The syntax accepted on each clause is the same as the one used to declare data dependencies (see Dependence flow section). Each data reference appearing on a task code must either be a local variable or a reference that has been specified inside one of the copy directives. Also, similar to the specification of data dependencies, the data referenced is also limited by the data specified by the parent task, and the access type must respect the access type of the data specified by the parent. The programmer can assume that the implicit task that represents the sequential part of the code has a read and write access to the whole memory, thus, any access specified in a user defined top level task is legal. Failure to respect these restrictions will cause an execution error. Some of these restrictions limit the usage of complex data structures with this mechanism.

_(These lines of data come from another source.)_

-- ==== Sys2Proof/Tests/Slice0.lean ====
section
/-! SUPPORT. Tests: the checks of well-formedness at the ends of their ranges, worked examples of the spec, and for every
statement with hypotheses states and operands that meet them. -/
open Host Sys2Proof Sys2Proof.Machine Sys2Proof.Safety
namespace Sys2Proof.Tests

set_option Elab.async false

/-! ### Small states, descriptors, messages and link items to try the statements on -/

/-- A descriptor in slot 0 of a ring: opcode, fields (offset, bytes, value), flags. -/
def desc (ring op : Nat) (fields : List (Nat × Nat × Nat)) (flags : Nat := 0) : Desc :=
  { ring, slot := 0, bytes := fields.foldl (fun b f => overlay b f.1 (leBytes f.2.1 f.2.2))
      (overlay (zeros 64) 0 [byteOf op, byteOf flags]) }

/-- Rings 0 to 4 of types 1 to 5, eight entries each. -/
def ringTable : List Word :=
  (List.range 64).flatMap (fun r =>
    [0, 0, 0, 0, BitVec.ofNat 32 ((if r < 5 then r + 1 else 0) + 3 * 256 + 3 * 65536), 255, 0, 0])

/-- A device in LOADED whose rings are started and each reading slot 0, in a pod of eight chips. -/
def base : State :=
  { State.reset with
    dev := { Dev.fresh with state := .loaded, under := .loaded, shape := [2, 2, 2], coordValid := true }
    host := { HostIf.fresh with busMaster := true, rings := List.replicate 64 { Ring.fresh with started := true, reading := [0] } }
    regs := { Regs.fresh with ringActive := ringTable, dbActiveCtl := 276 } }

/-- Every eyelet in one state. -/
def eyes (e : Eyelet) (s : State) : State := { s with eyelets := List.replicate 16 e }

/-- An eyelet in a state. -/
def eye (x : LinkState) : Eyelet := { Eyelet.fresh with state := x }

/-- One departure of lace 5 on eyelet 0. -/
def laceRow : LaceRow :=
  { jsOffset := 0, action := 1, eyelet := 0, outA := 0, outB := 15, units := 1, ltile := 0, lace := 5, addr := 0, rsvOk := true }

/-- A last of two chips, here as chip `lchip`; its leader is chip 0 and its lacing uses eyelet 0. -/
def last (lchip : Nat) : LoadedLast :=
  { digest := zeros 32, log2L := 1, retryAllow := 64, vocab := 8, context := 128, lockstepOk := true, relaxedOk := true,
    pinned := zeros 32, xlat := [], span := 0, build := ⟨1, 1, 0, 0, 0, 0⟩,
    variants := [{ id := 0xFF, kind := 2, size := 1, lengthJs := 4096, energyUj := 0, peakW := 0, entry := 0, laceEntry := 192,
                   rsvOk := true }],
    lacing := { expects := [(1, 0)], laceCount := 6, statsOffset := 0, flight := [], rows := [laceRow] }, code := [],
    consts := [], manifest := [[], []], placement := [],
    arr := { span := 0, leader := 0, dateline := ⟨0, 0, 0⟩, hasMaps := false,
             chips := [⟨⟨0, 0, 0⟩, List.range 16, [0]⟩, ⟨⟨1, 0, 0⟩, List.range 16, [0]⟩], digest := zeros 32 },
    lchip, tileMap := [0], insoleBase := 0, hbmBase := 0, tackBase := 0, schedule := ⟨[]⟩, slices := [], siblings := none,
    weightDigest := none, closed := false }

/-- Job 7 of that last, in a state. -/
def job (x : JobState) : Job := { openJob 7 false 0 16 0 (zeros 32) with state := x }

/-- A chip of it with its job. -/
def jobbed (lchip : Nat) (j : Job) (s : State := base) : State := { s with lasts := [last lchip], job := some j }

/-- Tile `t` in a health state. -/
def tile (t state : Nat) : TileHealth := { TileHealth.factory t with state := state }

/-- A tile's record put in. -/
def withTile (t state : Nat) : State := { base with mem := { Mem.fresh with tiles := setAt Mem.fresh.tiles t (tile t state) } }

/-- The retirement map with some entries. -/
def mapped (xs : List RetireEntry) : State := { base with mem := { Mem.fresh with retired := xs } }

/-- A ring's running part changed. -/
def ringed (r : Nat) (f : Ring → Ring) (s : State := base) : State := setRing s r f

/-- A final completion that signals tack 5. -/
def cpl : Cpl :=
  { status := 0, sub := 0, final := true, flags := 0, opcode := 1, index := 0, tag := 0, result := [], irq := false,
    answers := true, signal := some 5 }

/-- An event of the log. -/
def logEvent : Event := { code := 0x5060, seq := 0, ws := 0, payload := zeros 48 }

/-- A state with one event logged. -/
def withEvent : State := { base with host := { base.host with nextSeq := 1, eventLog := [logEvent] } }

The following code shows an OmpSs program that defines two tasks:

float x[128];
float y[128];

int main () {
  for (int i = 0; i < N; i++) {
    #pragma omp target device(smp)
    #pragma omp task inout(x) copy_deps // implicit copy_inout(x)
    do_computation_CPU(x);

    #pragma omp target device(cuda)
    #pragma omp task inout(y) copy_deps // implicit copy_inout(x)
    do_computation_GPU(y);
  }
#pragma omp taskwait
  return 0;
}

One that must be run on a regular CPU, which is marked as target device(smp), and the second which must be run on a CUDA GPU, marked with target device(cuda). This OmpSs program can run on different system configurations, with the only restriction of having at least one GPU available. For example, it can run on a SMP machine with one or more GPUs, or a cluster of SMPs with several GPUs on each node. OmpSs will internally do the required data transfers between any GPU or node of the system to ensure that each tasks receives the required data. Also, there are no references to these disjoint address spaces, data is always referenced using a single address space. This address space is usually referred to as the host address space.

1.2.2.3. Accessing children task data from the parent task

Data accessed by children tasks may not be accessible by the parent task code until a synchronization point is reached. This is so because the status of the data is undefined since the children tasks accessing the data may not have completed the execution and the corresponding internal data transfers. The following code shows an example of this situation:

float y[128];

int main () {
  #pragma omp target device(cuda)
  #pragma omp task copy_inout(y)
  do_computation_GPU(y);

  float value0 = y[64]; // illegal access

  #pragma omp taskwait

  float value1 = y[64]; // legal access

  return 0;
}

The parent task is the implicitly created task and the child task is the single user defined task declared using the task construct. The first assignment (value0 = y[64]) is illegal since the data may be still in use by the child task, the taskwait in the code guarantees that following access to array y is legal.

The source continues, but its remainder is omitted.